What the task asks: The line containing "again (R238). -/" marks the start, and the last line of the records below marks the end. Print that run exactly and nothing else.

◇ ◇ ◇ ◇

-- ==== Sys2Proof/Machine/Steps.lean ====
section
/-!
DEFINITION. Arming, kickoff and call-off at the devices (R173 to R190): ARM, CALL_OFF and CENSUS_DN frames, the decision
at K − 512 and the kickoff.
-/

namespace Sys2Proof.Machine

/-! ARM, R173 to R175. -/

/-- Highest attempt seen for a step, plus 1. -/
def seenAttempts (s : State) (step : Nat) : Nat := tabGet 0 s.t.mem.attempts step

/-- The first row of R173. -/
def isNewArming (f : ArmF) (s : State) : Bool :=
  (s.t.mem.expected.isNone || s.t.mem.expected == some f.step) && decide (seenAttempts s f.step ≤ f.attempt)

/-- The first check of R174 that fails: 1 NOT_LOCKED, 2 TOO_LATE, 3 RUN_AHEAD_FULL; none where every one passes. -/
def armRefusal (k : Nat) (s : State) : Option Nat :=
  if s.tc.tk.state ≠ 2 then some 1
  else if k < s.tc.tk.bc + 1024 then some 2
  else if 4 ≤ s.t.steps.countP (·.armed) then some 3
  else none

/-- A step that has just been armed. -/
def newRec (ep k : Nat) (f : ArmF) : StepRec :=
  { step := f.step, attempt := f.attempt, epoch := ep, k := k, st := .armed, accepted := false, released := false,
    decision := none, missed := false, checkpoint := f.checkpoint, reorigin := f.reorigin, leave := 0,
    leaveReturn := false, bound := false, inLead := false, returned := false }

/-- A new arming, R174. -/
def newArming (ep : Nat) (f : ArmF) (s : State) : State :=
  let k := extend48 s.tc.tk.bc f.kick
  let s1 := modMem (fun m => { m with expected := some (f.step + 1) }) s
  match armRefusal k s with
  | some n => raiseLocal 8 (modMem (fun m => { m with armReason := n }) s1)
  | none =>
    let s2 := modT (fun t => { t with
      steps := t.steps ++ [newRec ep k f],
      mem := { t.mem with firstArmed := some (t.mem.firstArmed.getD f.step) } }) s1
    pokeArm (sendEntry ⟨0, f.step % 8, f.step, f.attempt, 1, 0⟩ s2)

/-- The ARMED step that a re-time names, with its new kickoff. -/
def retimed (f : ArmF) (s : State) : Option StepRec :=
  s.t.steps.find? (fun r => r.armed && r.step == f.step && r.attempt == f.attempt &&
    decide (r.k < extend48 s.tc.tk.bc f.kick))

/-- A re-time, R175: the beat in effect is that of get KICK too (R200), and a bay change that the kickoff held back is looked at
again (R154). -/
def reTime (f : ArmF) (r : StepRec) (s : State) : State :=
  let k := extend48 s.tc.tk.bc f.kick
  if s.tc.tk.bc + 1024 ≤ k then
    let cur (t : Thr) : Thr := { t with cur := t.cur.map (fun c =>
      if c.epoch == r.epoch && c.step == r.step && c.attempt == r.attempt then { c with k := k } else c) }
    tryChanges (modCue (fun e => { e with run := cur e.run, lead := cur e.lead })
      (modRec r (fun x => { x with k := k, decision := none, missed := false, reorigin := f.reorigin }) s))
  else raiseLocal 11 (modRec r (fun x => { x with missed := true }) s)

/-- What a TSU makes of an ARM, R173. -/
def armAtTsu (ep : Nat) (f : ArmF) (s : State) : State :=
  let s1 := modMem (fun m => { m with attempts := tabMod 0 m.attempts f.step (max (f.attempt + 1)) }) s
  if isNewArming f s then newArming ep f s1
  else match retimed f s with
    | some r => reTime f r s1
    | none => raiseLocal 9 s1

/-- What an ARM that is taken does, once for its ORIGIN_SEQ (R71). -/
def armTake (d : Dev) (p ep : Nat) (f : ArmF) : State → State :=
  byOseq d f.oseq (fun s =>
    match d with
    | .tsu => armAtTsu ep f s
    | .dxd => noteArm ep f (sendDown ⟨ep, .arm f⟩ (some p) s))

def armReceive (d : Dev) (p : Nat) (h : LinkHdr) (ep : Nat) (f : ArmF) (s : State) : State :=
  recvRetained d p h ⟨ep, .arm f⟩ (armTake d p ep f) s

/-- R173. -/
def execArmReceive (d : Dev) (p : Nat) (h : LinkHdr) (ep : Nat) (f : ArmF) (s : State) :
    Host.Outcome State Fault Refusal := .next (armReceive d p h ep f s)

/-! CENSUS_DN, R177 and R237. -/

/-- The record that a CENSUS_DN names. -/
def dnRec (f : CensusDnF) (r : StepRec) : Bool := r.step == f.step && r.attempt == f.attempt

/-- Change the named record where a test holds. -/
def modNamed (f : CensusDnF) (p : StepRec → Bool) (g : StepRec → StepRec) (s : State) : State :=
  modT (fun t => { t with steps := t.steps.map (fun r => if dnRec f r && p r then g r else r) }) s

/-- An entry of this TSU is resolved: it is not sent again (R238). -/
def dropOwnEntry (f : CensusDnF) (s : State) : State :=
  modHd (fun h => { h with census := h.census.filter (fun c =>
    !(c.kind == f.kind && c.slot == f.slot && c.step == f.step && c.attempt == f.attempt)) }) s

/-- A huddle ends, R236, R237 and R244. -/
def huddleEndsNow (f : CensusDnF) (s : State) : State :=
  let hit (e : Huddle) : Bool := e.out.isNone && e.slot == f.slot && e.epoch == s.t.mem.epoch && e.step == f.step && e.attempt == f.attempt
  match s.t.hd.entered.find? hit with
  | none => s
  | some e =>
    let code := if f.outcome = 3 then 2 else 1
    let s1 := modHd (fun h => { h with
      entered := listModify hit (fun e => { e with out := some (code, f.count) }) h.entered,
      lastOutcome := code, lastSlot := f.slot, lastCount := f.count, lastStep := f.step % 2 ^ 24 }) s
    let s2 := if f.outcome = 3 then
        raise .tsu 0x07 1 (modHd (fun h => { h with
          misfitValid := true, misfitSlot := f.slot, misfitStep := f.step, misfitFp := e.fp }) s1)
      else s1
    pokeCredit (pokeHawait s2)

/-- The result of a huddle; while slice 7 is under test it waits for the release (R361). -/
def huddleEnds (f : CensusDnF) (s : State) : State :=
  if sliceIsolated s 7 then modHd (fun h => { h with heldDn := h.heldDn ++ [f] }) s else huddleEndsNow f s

◇ ◇ ◇ ◇

Solution for this problem:
/-- An entry of this TSU is resolved: it is not sent again (R238). -/
def dropOwnEntry (f : CensusDnF) (s : State) : State :=
  modHd (fun h => { h with census := h.census.filter (fun c =>
    !(c.kind == f.kind && c.slot == f.slot && c.step == f.step && c.attempt == f.attempt)) }) s

/-- A huddle ends, R236, R237 and R244. -/
def huddleEndsNow (f : CensusDnF) (s : State) : State :=
  let hit (e : Huddle) : Bool := e.out.isNone && e.slot == f.slot && e.epoch == s.t.mem.epoch && e.step == f.step && e.attempt == f.attempt
  match s.t.hd.entered.find? hit with
  | none => s
  | some e =>
    let code := if f.outcome = 3 then 2 else 1
    let s1 := modHd (fun h => { h with
      entered := listModify hit (fun e => { e with out := some (code, f.count) }) h.entered,
      lastOutcome := code, lastSlot := f.slot, lastCount := f.count, lastStep := f.step % 2 ^ 24 }) s
    let s2 := if f.outcome = 3 then
        raise .tsu 0x07 1 (modHd (fun h => { h with
          misfitValid := true, misfitSlot := f.slot, misfitStep := f.step, misfitFp := e.fp }) s1)
      else s1
    pokeCredit (pokeHawait s2)

/-- The result of a huddle; while slice 7 is under test it waits for the release (R361). -/
def huddleEnds (f : CensusDnF) (s : State) : State :=
  if sliceIsolated s 7 then modHd (fun h => { h with heldDn := h.heldDn ++ [f] }) s else huddleEndsNow f s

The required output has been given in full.